Without altering a single character, set down all of the data below.

▶ STUDY MATERIAL:
────────
@[simp] theorem State.healthChanged_frame (s : State) (c : Channel) :
    (s.healthChanged c).pending = s.pending ∧ (s.healthChanged c).inputs = s.inputs ∧
    (s.healthChanged c).drive = s.drive ∧ (s.healthChanged c).meas = s.meas ∧ (s.healthChanged c).seq = s.seq ∧
    (s.healthChanged c).gov = s.gov ∧ (s.healthChanged c).regs = s.regs ∧ (s.healthChanged c).level = s.level ∧
    (s.healthChanged c).store = s.store := by
  simp only [State.healthChanged]
  repeat' (first | split | simp)

@[simp] theorem State.healthChanged_mem_wf (s : State) (c : Channel) (hm : s.mem.wf = true) :
    (s.healthChanged c).mem.wf = true := by
  simp only [State.healthChanged]
  repeat' (first | split | simp (maxDischargeDepth := 40) +contextual [hm])

@[simp] theorem State.heldLost_frame (s : State) (c : Channel) :
    (s.heldLost c).pending = s.pending ∧ (s.heldLost c).inputs = s.inputs ∧ (s.heldLost c).drive = s.drive ∧
    (s.heldLost c).meas = s.meas ∧ (s.heldLost c).seq = s.seq ∧ (s.heldLost c).gov = s.gov ∧
    (s.heldLost c).regs = s.regs ∧ (s.heldLost c).level = s.level ∧ (s.heldLost c).store = s.store := by
  simp only [State.heldLost]
  repeat' (first | split | simp)

@[simp] theorem State.heldLost_mem_wf (s : State) (c : Channel) (hm : s.mem.wf = true) :
    (s.heldLost c).mem.wf = true := by
  simp only [State.heldLost]
  repeat' (first | split | simp (maxDischargeDepth := 40) +contextual [hm])

@[simp] theorem State.vibEntry_frame (s : State) (c : Channel) (v0 : VibState) :
    (s.vibEntry c v0).pending = s.pending ∧ (s.vibEntry c v0).inputs = s.inputs ∧ (s.vibEntry c v0).drive = s.drive ∧
    (s.vibEntry c v0).meas = s.meas ∧ (s.vibEntry c v0).seq = s.seq ∧ (s.vibEntry c v0).gov = s.gov ∧
    (s.vibEntry c v0).regs = s.regs ∧ (s.vibEntry c v0).watch = s.watch ∧ (s.vibEntry c v0).faults = s.faults ∧
    (s.vibEntry c v0).level = s.level ∧ (s.vibEntry c v0).store = s.store := by
  simp only [State.vibEntry]
  repeat' (first | split | simp)

@[simp] theorem State.vibEntry_mem_wf (s : State) (c : Channel) (v0 : VibState) (hm : s.mem.wf = true) :
    (s.vibEntry c v0).mem.wf = true := by
  simp only [State.vibEntry]
  repeat' (first | split | simp (maxDischargeDepth := 40) +contextual [hm])

@[simp] theorem State.evaluateChannel_frame (s : State) (c : Channel) :
    (s.evaluateChannel c).pending = s.pending ∧ (s.evaluateChannel c).inputs = s.inputs ∧
    (s.evaluateChannel c).drive = s.drive ∧ (s.evaluateChannel c).meas = s.meas ∧ (s.evaluateChannel c).seq = s.seq ∧
    (s.evaluateChannel c).gov = s.gov ∧ (s.evaluateChannel c).regs = s.regs ∧ (s.evaluateChannel c).level = s.level ∧
    (s.evaluateChannel c).store = s.store := by
  simp only [State.evaluateChannel]
  repeat' (first | split | simp)

@[simp] theorem State.evaluateChannel_mem_wf (s : State) (c : Channel) (hm : s.mem.wf = true) :
    (s.evaluateChannel c).mem.wf = true := by
  simp only [State.evaluateChannel]
  repeat' (first | split | simp (maxDischargeDepth := 40) +contextual [hm])

@[simp] theorem State.testMemory_frame (s : State) (c : Channel) (evaluated : Bool) :
    (s.testMemory c evaluated).pending = s.pending ∧ (s.testMemory c evaluated).inputs = s.inputs ∧
    (s.testMemory c evaluated).drive = s.drive ∧ (s.testMemory c evaluated).meas = s.meas ∧
    (s.testMemory c evaluated).seq = s.seq ∧ (s.testMemory c evaluated).gov = s.gov ∧
    (s.testMemory c evaluated).regs = s.regs ∧ (s.testMemory c evaluated).level = s.level ∧
    (s.testMemory c evaluated).record = s.record ∧ (s.testMemory c evaluated).store = s.store ∧
    (s.testMemory c evaluated).mem = s.mem := by
  simp only [State.testMemory]
  repeat' (first | split | simp)

@[simp] theorem State.blockEndChannel_frame (s : State) (c : Channel) :
    (s.blockEndChannel c).pending = s.pending ∧ (s.blockEndChannel c).inputs = s.inputs ∧
    (s.blockEndChannel c).drive = s.drive ∧ (s.blockEndChannel c).meas = s.meas ∧ (s.blockEndChannel c).seq = s.seq ∧
    (s.blockEndChannel c).gov = s.gov ∧ (s.blockEndChannel c).regs = s.regs ∧ (s.blockEndChannel c).level = s.level ∧
    (s.blockEndChannel c).store = s.store := by
  simp only [State.blockEndChannel]
  repeat' (first | split | simp)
────────
▶ RESPONSE BOX:
@[simp] theorem State.healthChanged_frame (s : State) (c : Channel) :
    (s.healthChanged c).pending = s.pending ∧ (s.healthChanged c).inputs = s.inputs ∧
    (s.healthChanged c).drive = s.drive ∧ (s.healthChanged c).meas = s.meas ∧ (s.healthChanged c).seq = s.seq ∧
    (s.healthChanged c).gov = s.gov ∧ (s.healthChanged c).regs = s.regs ∧ (s.healthChanged c).level = s.level ∧
    (s.healthChanged c).store = s.store := by
  simp only [State.healthChanged]
  repeat' (first | split | simp)

@[simp] theorem State.healthChanged_mem_wf (s : State) (c : Channel) (hm : s.mem.wf = true) :
    (s.healthChanged c).mem.wf = true := by
  simp only [State.healthChanged]
  repeat' (first | split | simp (maxDischargeDepth := 40) +contextual [hm])

@[simp] theorem State.heldLost_frame (s : State) (c : Channel) :
    (s.heldLost c).pending = s.pending ∧ (s.heldLost c).inputs = s.inputs ∧ (s.heldLost c).drive = s.drive ∧
    (s.heldLost c).meas = s.meas ∧ (s.heldLost c).seq = s.seq ∧ (s.heldLost c).gov = s.gov ∧
    (s.heldLost c).regs = s.regs ∧ (s.heldLost c).level = s.level ∧ (s.heldLost c).store = s.store := by
  simp only [State.heldLost]
  repeat' (first | split | simp)

@[simp] theorem State.heldLost_mem_wf (s : State) (c : Channel) (hm : s.mem.wf = true) :
    (s.heldLost c).mem.wf = true := by
  simp only [State.heldLost]
  repeat' (first | split | simp (maxDischargeDepth := 40) +contextual [hm])

@[simp] theorem State.vibEntry_frame (s : State) (c : Channel) (v0 : VibState) :
    (s.vibEntry c v0).pending = s.pending ∧ (s.vibEntry c v0).inputs = s.inputs ∧ (s.vibEntry c v0).drive = s.drive ∧
    (s.vibEntry c v0).meas = s.meas ∧ (s.vibEntry c v0).seq = s.seq ∧ (s.vibEntry c v0).gov = s.gov ∧
    (s.vibEntry c v0).regs = s.regs ∧ (s.vibEntry c v0).watch = s.watch ∧ (s.vibEntry c v0).faults = s.faults ∧
    (s.vibEntry c v0).level = s.level ∧ (s.vibEntry c v0).store = s.store := by
  simp only [State.vibEntry]
  repeat' (first | split | simp)

@[simp] theorem State.vibEntry_mem_wf (s : State) (c : Channel) (v0 : VibState) (hm : s.mem.wf = true) :
    (s.vibEntry c v0).mem.wf = true := by
  simp only [State.vibEntry]
  repeat' (first | split | simp (maxDischargeDepth := 40) +contextual [hm])

@[simp] theorem State.evaluateChannel_frame (s : State) (c : Channel) :
    (s.evaluateChannel c).pending = s.pending ∧ (s.evaluateChannel c).inputs = s.inputs ∧
    (s.evaluateChannel c).drive = s.drive ∧ (s.evaluateChannel c).meas = s.meas ∧ (s.evaluateChannel c).seq = s.seq ∧
    (s.evaluateChannel c).gov = s.gov ∧ (s.evaluateChannel c).regs = s.regs ∧ (s.evaluateChannel c).level = s.level ∧
    (s.evaluateChannel c).store = s.store := by
  simp only [State.evaluateChannel]
  repeat' (first | split | simp)

@[simp] theorem State.evaluateChannel_mem_wf (s : State) (c : Channel) (hm : s.mem.wf = true) :
    (s.evaluateChannel c).mem.wf = true := by
  simp only [State.evaluateChannel]
  repeat' (first | split | simp (maxDischargeDepth := 40) +contextual [hm])

@[simp] theorem State.testMemory_frame (s : State) (c : Channel) (evaluated : Bool) :
    (s.testMemory c evaluated).pending = s.pending ∧ (s.testMemory c evaluated).inputs = s.inputs ∧
    (s.testMemory c evaluated).drive = s.drive ∧ (s.testMemory c evaluated).meas = s.meas ∧
    (s.testMemory c evaluated).seq = s.seq ∧ (s.testMemory c evaluated).gov = s.gov ∧
    (s.testMemory c evaluated).regs = s.regs ∧ (s.testMemory c evaluated).level = s.level ∧
    (s.testMemory c evaluated).record = s.record ∧ (s.testMemory c evaluated).store = s.store ∧
    (s.testMemory c evaluated).mem = s.mem := by
  simp only [State.testMemory]
  repeat' (first | split | simp)

@[simp] theorem State.blockEndChannel_frame (s : State) (c : Channel) :
    (s.blockEndChannel c).pending = s.pending ∧ (s.blockEndChannel c).inputs = s.inputs ∧
    (s.blockEndChannel c).drive = s.drive ∧ (s.blockEndChannel c).meas = s.meas ∧ (s.blockEndChannel c).seq = s.seq ∧
    (s.blockEndChannel c).gov = s.gov ∧ (s.blockEndChannel c).regs = s.regs ∧ (s.blockEndChannel c).level = s.level ∧
    (s.blockEndChannel c).store = s.store := by
  simp only [State.blockEndChannel]
  repeat' (first | split | simp)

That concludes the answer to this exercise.